用变量替换命令?
Replacing commands with a variable?
#!/bin/bash
```
download()
{
local url=
echo -n " "
wget -nc --progress=dot $url 2>&1 | grep --line-buffered "%" | \
sed -u -e "s,\.,,g" | awk '{printf("\b\b\b\b%4s", )}'
echo -ne "\b\b\b\b"
echo " DONE"
}
```
file="adaway.org.txt"
echo -n "Downloading $file:"
download "https://raw.githubusercontent.com/EnergizedProtection/block/master/assets/active/filter/$file"

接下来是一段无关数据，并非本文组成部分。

-- ==== Sys2Proof/Machine/Headbox.lean ====
section
/-! DEFINITION. The Headbox (R328 to R341): packets, their fetching, order and completion, code objects, gangs from
reservation to their reported end, and the ends of threads (R133, R349). -/
namespace Sys2Proof.Machine
open Sys2Proof

/-! ### Packets in rings (R331 to R334) -/

/-- Reads n bytes for a queue of a context (R330, R375). -/
def State.headboxRead (s : State) (cid : Nat) (a : Word) (n : Nat) : Except (Cause × Word) (List Byte) :=
  match s.headboxKeys cid .load a n with
  | .error e => .error e
  | .ok ks => .ok (s.readKeys ks)

/-- Such a read corrects the single-bit errors it meets (R165). -/
def State.headboxSees (s : State) (cid : Nat) (a : Word) (n : Nat) : State :=
  match s.headboxKeys cid .load a n with
  | .error _ => s
  | .ok ks => s.correct ks

/-- Writes bytes for a queue of a context: a strong release at SYS scope (R336, R339). -/
def State.headboxWrite (s : State) (cid : Nat) (a : Word) (data : List Byte) : Except (Cause × Word) State :=
  match s.headboxKeys cid .store a data.length with
  | .error e => .error e
  | .ok ks => .ok (s.writeReleased .sys ks data)

/-- The fields of a header (R331). -/
def pktType (b : List Byte) : Nat := fieldAt b 1 1
def pktJoin (b : List Byte) : Bool := fieldAt b 2 1 % 2 == 1
def pktSeq (b : List Byte) : Nat := fieldAt b 4 4
def pktPhase (b : List Byte) : Nat := fieldAt b 0 1 % 2

/-- A header without a nonzero zero field, misplaced JOINPREV or unknown type (R331). -/
def headerOk (b : List Byte) : Bool :=
  fieldAt b 0 1 / 2 == 0 && fieldAt b 2 2 / 2 == 0 && decide (1 ≤ pktType b ∧ pktType b ≤ 7) &&
    (!pktJoin b || pktType b == 1)

/-- What the fetcher finds at a packet's slot. -/
inductive Found where
  | notYet
  | error (reason : Nat) (adr : Word)
  | packet (bytes : List Byte)
  deriving DecidableEq, Repr

/-- The address of packet n's slot (R332). -/
def Queue.slotAdr (k : Queue) (n : Nat) : Word := k.base + nat64 (128 * (n % 2 ^ k.log2n))

/-- Reads packet n, whose sequence number must be seq (R332). A bad format goes before a bad sequence number. -/
def State.examine (s : State) (k : Queue) (n seq : Nat) : Found :=
  let a := k.slotAdr n
  match s.headboxRead k.cid a 8 with
  | .error e => .error 4 e.2
  | .ok h =>
    if pktPhase h ≠ (n / 2 ^ k.log2n + 1) % 2 then .notYet
    else if !headerOk h then .error 3 a
    else if pktSeq h ≠ seq then .error 2 a
    else
      match s.headboxRead k.cid (a + 8) 120 with
      | .error e => .error 4 e.2
      | .ok b => .packet (h ++ b)

/-- What the fetcher has read of packet n's slot. -/
def State.seeSlot (s : State) (k : Queue) (n seq : Nat) : State :=
  s.headboxSees k.cid (k.slotAdr n) (match s.examine k n seq with | .packet _ => 128 | _ => 8)

/-- A failed access goes to management's log (R375). -/
def State.queueFail (s : State) (q : Nat) (a : Word) : State := (s.logEvent q 2 a).queueError q 4

/-- Whether the packet taken last is a LAUNCH that still awaits its commit: a JOINPREV LAUNCH taken up now joins it (R335). -/
def Queue.joinable (k : Queue) : Bool :=
  match k.taken.getLast? with
  | some p => pktType p.bytes == 1 && !pktJoin p.bytes && !p.started && p.counted
  | none => false

/-- Takes a packet (R332): QSEQ and QHEAD advance. -/
def State.takePacket (s : State) (q : Nat) (bytes : List Byte) : State :=
  s.modQueue q fun k => { k with
    head := (k.head + 1) % 2 ^ 32, seq := (k.seq + 1) % 2 ^ 32
    ahead := k.ahead.filter fun e => e.1 != k.head
    taken := k.taken ++ [⟨pktSeq bytes, bytes, false, false, none, false, true, k.cid, pktJoin bytes && !k.joinable⟩] }

/-- The copy of packet n that AHEAD has fetched. -/
def Queue.copyAt (k : Queue) (n : Nat) : Option (List Byte) := (k.ahead.find? fun e => e.1 == n).map (·.2)

/-- The packet next in order: an unchanged copy fetched ahead, else as it stands in its slot (R334). -/
def State.nextPacket (s : State) (k : Queue) : Found :=
  match k.copyAt k.head with
  | none => s.examine k k.head k.seq
  | some b =>
    match s.headboxRead k.cid (k.slotAdr k.head) 8 with
    | .error e => .error 4 e.2
    | .ok h => if h = b.take 8 then .packet b else s.examine k k.head k.seq

/-- Takes a packet, and with a LAUNCH the JOINPREV LAUNCH that follows it, if that is valid already (R335); a failed read of
the next slot puts the queue in ERROR (R375). -/
def State.takeUp (s : State) (q : Nat) (bytes : List Byte) : State :=
  let s1 := s.takePacket q bytes
  if pktType bytes ≠ 1 ∨ pktJoin bytes then s1
  else
    let k := s1.queue q
    let s2 := s1.seeSlot k k.head k.seq
    match s1.nextPacket k with
    | .packet b => if pktType b = 1 ∧ pktJoin b then s2.takePacket q b else s2
    | .error 4 a => s2.queueFail q a
    | _ => s2

/-- A found packet is taken, or its error put in the queue. -/
def State.takeFound (s : State) (q : Nat) : Found → State
  | .notYet => s
  | .error 4 a => s.queueFail q a
  | .error r _ => s.queueError q r
  | .packet b => s.takeUp q b

/-- Whether a packet holds back the start of later ones (R337). -/
def TakenPacket.holds (p : TakenPacket) : Bool :=
  match pktType p.bytes with
  | 1 => !p.started
  | 5 | 6 => !p.completed
  | _ => false

/-- The packets that no earlier one holds back, with their places. -/
def startableFrom (i : Nat) : List TakenPacket → List (Nat × TakenPacket)
  | [] => []
  | p :: t => (i, p) :: if p.holds then [] else startableFrom (i + 1) t

def Queue.startable (k : Queue) : List (Nat × TakenPacket) := startableFrom 0 k.taken

/-- Whether the fetcher of a queue works. -/
def State.fetching (s : State) (k : Queue) : Bool := k.enabled && k.state != 3 && !s.restarting

/-- The packets a tail covers beyond a count, modulo 2^32. -/
def covered (tail n : Nat) : Bool := let d := (tail + 2 ^ 32 - n) % 2 ^ 32; decide (0 < d ∧ d < 2 ^ 31)

/-- SNAP (R333). -/
def State.snapFetch (s : State) (q : Nat) : State :=
  let k := s.queue q
  if covered k.tail k.head then (s.seeSlot k k.head k.seq).takeFound q (s.examine k k.head k.seq) else s

/-- Fetches the first packet after the next one of which no copy is held, up to 16 (R334). -/
def State.fetchAhead (s : State) (q : Nat) : State :=
  let k := s.queue q
  match (List.range 16).find? fun i => (k.copyAt ((k.head + i) % 2 ^ 32)).isNone with
  | none => s
  | some i =>
    let n := (k.head + i) % 2 ^ 32
    let s1 := s.seeSlot k n ((k.seq + i) % 2 ^ 32)
    match s.examine k n ((k.seq + i) % 2 ^ 32) with
    | .packet b => s1.modQueue q fun k => { k with ahead := k.ahead ++ [(n, b)] }
    | .error 4 a => s1.queueFail q a
    | f => if i = 0 then s1.takeFound q f else s1

/-- AHEAD (R334): the packet next in issue is read again and taken once nothing holds it; else one more is fetched ahead,
whatever the tail. A copy whose header has changed is discarded, that copy alone, and fetched again. -/
def State.aheadFetch (s : State) (q : Nat) : State :=
  let k := s.queue q
  match k.copyAt k.head with
  | none => s.fetchAhead q
  | some b =>
    if k.taken.any TakenPacket.holds && !(k.joinable && pktType b == 1 && pktJoin b) then s.fetchAhead q
    else
      let s1 := s.seeSlot k k.head k.seq
      match s.nextPacket k with
      | .packet b => s1.takeUp q b
      | f => (s1.modQueue q fun k => { k with ahead := k.ahead.filter fun e => e.1 != k.head }).takeFound q f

这仍然很粗糙,但可以工作。我只是想做一些变量来缩短底部,然后让我的 bash 从 cat 文件中读取。
您的问题不清楚,但听起来您可能正在尝试这样做:
$ cat a.txt
http://google.com/foo
http://yahoo.com/stuff/bar
$ cat tst.sh
#!/bin/env bash
input=""
while IFS= read -r line; do
path="${line%/*}"
file="${line##*/}"
printf '\nline="%s"\n' "$line"
printf 'path="%s"\n' "$path"
printf 'file="%s"\n' "$file"
echo download "${path}/${file}"
done < "$input"
$ ./tst.sh a.txt
line="http://google.com/foo"
path="http://google.com"
file="foo"
download http://google.com/foo
line="http://yahoo.com/stuff/bar"
path="http://yahoo.com/stuff"
file="bar"
download http://yahoo.com/stuff/bar
如果不是,请编辑您的问题以澄清。
#!/bin/bash
```
download()
{
local url=
echo -n " "
wget -nc --progress=dot $url 2>&1 | grep --line-buffered "%" | \
sed -u -e "s,\.,,g" | awk '{printf("\b\b\b\b%4s", )}'
echo -ne "\b\b\b\b"
echo " DONE"
}
```
file="adaway.org.txt"
echo -n "Downloading $file:"
download "https://raw.githubusercontent.com/EnergizedProtection/block/master/assets/active/filter/$file"
这仍然很粗糙,但可以工作。我只是想做一些变量来缩短底部,然后让我的 bash 从 cat 文件中读取。
您的问题不清楚,但听起来您可能正在尝试这样做:
$ cat a.txt
http://google.com/foo
http://yahoo.com/stuff/bar
$ cat tst.sh
#!/bin/env bash
input=""
while IFS= read -r line; do
path="${line%/*}"
file="${line##*/}"
printf '\nline="%s"\n' "$line"
printf 'path="%s"\n' "$path"
printf 'file="%s"\n' "$file"
echo download "${path}/${file}"
done < "$input"
$ ./tst.sh a.txt
line="http://google.com/foo"
path="http://google.com"
file="foo"
download http://google.com/foo
line="http://yahoo.com/stuff/bar"
path="http://yahoo.com/stuff"
file="bar"
download http://yahoo.com/stuff/bar
如果不是,请编辑您的问题以澄清。